*** Available records Section Begins ***
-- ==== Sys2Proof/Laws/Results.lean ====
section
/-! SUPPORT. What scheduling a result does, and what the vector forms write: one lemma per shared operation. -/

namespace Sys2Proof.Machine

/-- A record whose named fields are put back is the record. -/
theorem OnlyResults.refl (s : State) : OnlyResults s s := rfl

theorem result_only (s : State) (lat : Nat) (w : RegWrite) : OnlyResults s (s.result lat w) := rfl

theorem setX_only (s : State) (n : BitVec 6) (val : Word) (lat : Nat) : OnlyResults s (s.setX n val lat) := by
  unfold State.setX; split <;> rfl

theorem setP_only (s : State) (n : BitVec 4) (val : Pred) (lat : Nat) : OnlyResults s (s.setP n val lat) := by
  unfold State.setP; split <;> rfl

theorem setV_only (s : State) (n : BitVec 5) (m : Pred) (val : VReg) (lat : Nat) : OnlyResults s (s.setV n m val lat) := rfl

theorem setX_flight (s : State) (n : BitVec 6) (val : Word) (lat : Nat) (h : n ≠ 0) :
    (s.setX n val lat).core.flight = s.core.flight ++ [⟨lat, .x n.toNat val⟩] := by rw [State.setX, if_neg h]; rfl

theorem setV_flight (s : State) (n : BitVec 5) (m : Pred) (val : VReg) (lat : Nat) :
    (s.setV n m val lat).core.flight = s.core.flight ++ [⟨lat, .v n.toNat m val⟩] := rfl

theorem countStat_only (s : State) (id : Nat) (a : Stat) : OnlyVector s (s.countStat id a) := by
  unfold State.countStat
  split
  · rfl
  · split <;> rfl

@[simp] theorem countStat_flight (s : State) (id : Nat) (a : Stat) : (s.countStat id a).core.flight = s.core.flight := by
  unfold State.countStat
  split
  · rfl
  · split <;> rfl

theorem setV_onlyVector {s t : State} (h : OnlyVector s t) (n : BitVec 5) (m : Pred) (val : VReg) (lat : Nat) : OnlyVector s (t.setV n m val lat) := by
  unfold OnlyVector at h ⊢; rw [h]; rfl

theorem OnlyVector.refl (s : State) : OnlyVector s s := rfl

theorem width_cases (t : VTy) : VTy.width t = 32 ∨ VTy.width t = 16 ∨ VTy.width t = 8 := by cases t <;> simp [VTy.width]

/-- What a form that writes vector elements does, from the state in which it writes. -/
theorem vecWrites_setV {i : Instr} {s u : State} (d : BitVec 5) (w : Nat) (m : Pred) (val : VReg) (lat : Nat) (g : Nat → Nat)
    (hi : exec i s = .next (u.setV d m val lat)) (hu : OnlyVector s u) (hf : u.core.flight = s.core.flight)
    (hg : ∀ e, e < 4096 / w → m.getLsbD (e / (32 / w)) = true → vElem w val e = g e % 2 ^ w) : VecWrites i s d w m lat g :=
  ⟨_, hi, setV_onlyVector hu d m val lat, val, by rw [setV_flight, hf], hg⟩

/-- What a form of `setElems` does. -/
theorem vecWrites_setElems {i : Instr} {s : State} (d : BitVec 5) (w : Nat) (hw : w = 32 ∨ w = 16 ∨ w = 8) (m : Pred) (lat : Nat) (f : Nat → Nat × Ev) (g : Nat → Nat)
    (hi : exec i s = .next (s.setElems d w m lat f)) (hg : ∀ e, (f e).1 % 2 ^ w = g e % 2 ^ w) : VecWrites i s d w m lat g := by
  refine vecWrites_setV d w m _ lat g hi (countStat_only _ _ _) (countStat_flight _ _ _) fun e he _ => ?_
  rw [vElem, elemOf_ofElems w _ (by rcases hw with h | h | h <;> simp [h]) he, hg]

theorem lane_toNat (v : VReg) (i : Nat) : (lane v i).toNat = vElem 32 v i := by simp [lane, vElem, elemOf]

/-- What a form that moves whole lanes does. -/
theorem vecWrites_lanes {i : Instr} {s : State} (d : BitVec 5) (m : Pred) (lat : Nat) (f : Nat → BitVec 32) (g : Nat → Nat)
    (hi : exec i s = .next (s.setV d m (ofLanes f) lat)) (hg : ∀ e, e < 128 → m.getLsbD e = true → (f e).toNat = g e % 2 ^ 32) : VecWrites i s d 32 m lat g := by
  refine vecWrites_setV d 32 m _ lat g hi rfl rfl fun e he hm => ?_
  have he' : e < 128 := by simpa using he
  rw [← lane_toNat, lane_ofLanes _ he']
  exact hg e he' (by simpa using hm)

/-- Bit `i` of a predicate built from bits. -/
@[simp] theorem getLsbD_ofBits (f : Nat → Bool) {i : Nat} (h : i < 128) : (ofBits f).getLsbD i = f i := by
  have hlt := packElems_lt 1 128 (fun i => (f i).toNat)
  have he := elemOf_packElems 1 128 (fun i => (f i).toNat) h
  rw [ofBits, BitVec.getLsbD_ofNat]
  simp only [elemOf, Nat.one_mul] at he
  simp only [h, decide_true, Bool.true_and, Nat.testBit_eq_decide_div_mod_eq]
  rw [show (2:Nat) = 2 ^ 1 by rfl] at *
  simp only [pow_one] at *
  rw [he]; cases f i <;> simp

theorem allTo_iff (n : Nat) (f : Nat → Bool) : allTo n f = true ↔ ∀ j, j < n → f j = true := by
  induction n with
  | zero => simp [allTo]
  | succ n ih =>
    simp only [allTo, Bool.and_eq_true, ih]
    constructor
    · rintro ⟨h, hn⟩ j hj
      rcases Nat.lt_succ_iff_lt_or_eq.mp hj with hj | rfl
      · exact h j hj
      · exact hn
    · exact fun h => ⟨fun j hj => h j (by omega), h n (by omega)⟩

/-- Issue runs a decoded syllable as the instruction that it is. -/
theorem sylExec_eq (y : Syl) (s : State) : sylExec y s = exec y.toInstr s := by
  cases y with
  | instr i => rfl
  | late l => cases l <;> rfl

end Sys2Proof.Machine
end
*** Available records Section Ends ***
* The task
The line above containing "Ev) (g : Nat → Nat)", the line containing "(hi : exec i s = .next (s.setElems", and every line between them are to be transcribed exactly; no other line is wanted.

* The answer
theorem vecWrites_setElems {i : Instr} {s : State} (d : BitVec 5) (w : Nat) (hw : w = 32 ∨ w = 16 ∨ w = 8) (m : Pred) (lat : Nat) (f : Nat → Nat × Ev) (g : Nat → Nat)
    (hi : exec i s = .next (s.setElems d w m lat f)) (hg : ∀ e, (f e).1 % 2 ^ w = g e % 2 ^ w) : VecWrites i s d w m lat g := by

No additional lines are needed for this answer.